On-the-move worker safety app WorkSafe Guardian eyes US expansion after three years of 100% growth

WorkSafe Guardian

WorkSafe Guardian co-founders Greg Lindner (left) and Adam Whittaker (right). Photographer: Sam Oster.

By Angela Skujins

A South Australian mobile app designed to monitor the welfare of solo workers is moving into new industries and global markets.

WorkSafe Guardian launched in 2015 and is now working with more than 150 companies in Australasia.

Co-founder Greg Lindner said the company would trial the safety app in the United States in August following strong growth in Australia and New Zealand.

He said the United State has a population more than 10 times that of Australia and New Zealand, making it an obvious target to further the company’s growth.

“This year we’re looking at the third year in a row of double growth,” Lindner said.

“The United States is a big part of our expansion.”

The WorkSafe Guardian safety app was founded in Adelaide by Greg Lindner and Adam Whittaker and is Australia’s first 24/7 monitored smartphone security app.

WorkSafe Guardian works by the user setting a timer on the app when they enter a workplace situation if there are risks involved. If the timer expires and the employee hasn’t checked-in, an alert with GPS coordinates or a pre-set location is sent to a monitoring centre.

Lindner said there were three monitoring centres in the United States interested in trialling the software before commercially rolling out the product nationally.

“Our first step to market is to use an existing monitoring centre over there to test the product,” he said.

“But it is very much a symbiotic relationship with the app and the platform, and it’s the back-end monitoring platform that needs to fit their environment.”

The app’s user-base is predominantly solo healthcare workers, such as home-visit nurses. Its largest customers include Siemens Healthineers and Medibank’s CareComplete programs.

WorkSafe Guardian is also looking to move into other markets including the trucking industry.
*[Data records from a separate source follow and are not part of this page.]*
/-- The accumulator holds the 16 − `DFC` stream bits just before the byte cursor, as it does from a
`BITS_RESET` on while nothing else moves the byte cursor (10_state.md R30, 40_cursor.md R133). -/
structure State.Synced (s : State) : Prop where
  low : 1 ≤ s.dfc.toNat
  high : s.dfc.toNat ≤ 16
  origin : 16 ≤ 8 * s.offset.toNat + s.dfc.toNat
  window : ∀ i, i < 16 - s.dfc.toNat → s.acc.getLsbD i = s.streamBit (s.bitPos + i)
  above : ∀ i, 16 - s.dfc.toNat ≤ i → s.acc.getLsbD i = false

/-- The n stream bits from position `pos`, first bit lowest (30_encoding.md R100). -/
def State.field (s : State) : Nat → Nat → Nat
  | _, 0 => 0
  | pos, n + 1 => (s.streamBit pos).toNat + 2 * s.field (pos + 1) n

/-- `MEM` holds every word that the bit cursor loads to return n more bits (40_cursor.md R132). -/
def State.roomFor (s : State) (n : Nat) : Prop :=
  s.offset.toNat + 2 * ((s.dfc.toNat + n - 1) / 16) ≤ s.len.toNat

/-- Mask bit 31 − c of a masked line: chunk c has a byte (42_frame_a.md R200, R201). -/
def chunkPresent (m : Word) (c : Nat) : Bool := m.getLsbD (31 - c)

/-- How many of the chunks before chunk c have a byte: where chunk c's own byte stands after the mask. -/
def chunksBefore (present : Nat → Bool) (c : Nat) : Nat := ((List.range c).filter present).length

/-- The line of the line loop now has the pixels `bit`, and `bytes` bytes were read for it; every other row
of `L_A` and everything else is as before. -/
structure LineWritten (s t : State) (bytes : Nat) (bit : Nat → Bool) : Prop where
  only : t = { s with offset := t.offset, lA := t.lA }
  offset : t.offset.toNat = s.offset.toNat + bytes
  ok : t.lA.ok
  row : ∀ x, x < 256 →
    (rowA (t.lA.layer s.inner.layerA) s.inner.lineA.val).getLsbD x = bit x
  other : ∀ k y, k ≠ s.inner.layerA ∨ y ≠ s.inner.lineA.val →
    rowA (t.lA.layer k) y = rowA (s.lA.layer k) y

/-- How many bits a line's index has (30_encoding.md R106). -/
def indexBits (common : Bool) : Nat := if common then 5 else 13

/-- The line that the index at a stream position names (43_frame_b.md R253, R256). -/
def lineAt (s : State) (common : Bool) (pos : Nat) : Line :=
  if common then commonEntry s.cfg (BitVec.ofNat 5 (s.field pos 5)) else fullEntry (s.field pos 13)

/-- How many bits the indices of rows 0 to r − 1 of a type 4 record have (43_frame_b.md R253). -/
def rowIndexPos (flags : Byte) : Nat → Nat
  | 0 => 0
  | r + 1 => rowIndexPos flags r + indexBits (flags.getLsbD r)

/-- The length in bits of the tile record at a stream position, its type field included (30_encoding.md R108);
none where reading it faults: an index past the dictionary (43_frame_b.md R279), or type 6 under the policy
`Fault` (R258). -/
def State.recordSizeAs (s : State) (type : BitVec 3) (pos : Nat) : Option Nat :=
  if type = 0#3 ∨ type = 2#3 ∨ type = 5#3 then some 8
  else if type = 1#3 ∨ type = 3#3 then
    if s.field (pos + 3) 13 ≤ 6560 then some 16 else none
  else if type = 4#3 then
    if ∀ r, r < 8 → (BitVec.ofNat 8 (s.field (pos + 3) 8)).getLsbD r = false →
        s.field (pos + 11 + rowIndexPos (BitVec.ofNat 8 (s.field (pos + 3) 8)) r) 13 ≤ 6560 then
      some (11 + rowIndexPos (BitVec.ofNat 8 (s.field (pos + 3) 8)) 8)
    else none
  else if type = 6#3 then
    match s.cfg.tile6Policy with
    | .fault => none
    | .noOp => some 3
  else if s.streamBit (pos + 5) then some 16
  else if s.field (pos + 6) 13 ≤ 6560 ∧ s.field (pos + 19) 13 ≤ 6560 then some 32
  else none

/-- The type field of the tile record at a stream position. -/
def State.typeAt (s : State) (pos : Nat) : BitVec 3 := BitVec.ofNat 3 (s.field pos 3)

/-- The next n slots of a layer that starts at byte p, `skip` slots being skipped and the next record standing
at stream position `pos`: every record that is read is legal, and `MEM` holds every word that the bit cursor
loads for it (43_frame_b.md R245, R254; 40_cursor.md R132). -/
def State.slotsFit (s : State) (p : Nat) : Nat → Nat → Nat → Bool
  | 0, _, _ => true
  | n + 1, skip + 1, pos => s.slotsFit p n skip pos
  | n + 1, 0, pos =>
    match s.recordSizeAs (s.typeAt pos) pos with
    | none => false
    | some l =>
      decide (p + 2 * ((pos + l - 8 * p + 15) / 16) ≤ s.len.toNat) &&
        s.slotsFit p n (if s.typeAt pos = 5#3 then s.field (pos + 3) 5 else 0) (pos + l)

/-- A layer's whole stream stands at p: 1200 slots of legal records, within `LEN`. -/
def State.layerFits (s : State) (p : Nat) : Prop := s.slotsFit p 1200 0 (8 * p) = true

/-- Position p is a pixel of the tile whose top-left pixel is (x, y) (43_frame_b.md R259). -/
def inTile (x y p : Nat) : Prop := x ≤ p % 320 ∧ p % 320 < x + 8 ∧ y ≤ p / 320 ∧ p / 320 < y + 8

/-- The tile of the tile loop now has the rows `row`, and `bits` stream bits were taken for it; every pixel
outside the tile and everything else is as before. -/
structure TileWritten (s t : State) (bits : Nat) (row : Nat → Line) : Prop where
  only : t = { s with offset := t.offset, acc := t.acc, dfc := t.dfc, lB := t.lB }
  synced : t.Synced
  pos : t.bitPos = s.bitPos + bits
  ok : t.lB.ok
  inside : ∀ r c, r < 8 → c < 8 →
    pixelB (t.lB.layer s.inner.layerB)
      (320 * ((slotXY s.inner.slot.val).2 + r) + (slotXY s.inner.slot.val).1 + c) = linePx (row r) c
  outside : ∀ k p,
    k ≠ s.inner.layerB ∨ ¬ inTile (slotXY s.inner.slot.val).1 (slotXY s.inner.slot.val).2 p →
    pixelB (t.lB.layer k) p = pixelB (s.lB.layer k) p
“We’ve got a massive push from the trucking industry to make trucking safer,” Lindner said.

“I think from what I understand, there are insurance incentives, so we’ll be looking in that direction.

“Overall we’ve got people in quarries working by themselves in South Australia using it, people in warehouses, construction, we’ve got a lady in a library by herself using it, we’ve got the Quorn Visitors Centre, and there’s a guy who’s cutting grass in the middle of the bush.

“It’s everywhere.”

Clients pay a monthly fee per user for the program, which is available for Apple and Android devices.

WorkSafe Guardian rolled out an update this week, which included a new interface, a welfare timer, satellite mapping and voice tools.

Lindner said the voice tool update was important because it was prompted by user feedback and was unparalleled by WorkSafe Guardian’s competitors.

“Seventy per cent of the app’s users were in-home health workers and they can’t touch their phone because they’re sterile and have their gloves on,” he said.

“If the timer comes up and it says ‘are you OK?’, they can actually say ‘hey, Siri restart timer’ without even touching the phone.

“There’s nothing like it.”

Lindner said WorkSafe Guardian was continuing to look for investment from private sectors to help fund its expansion.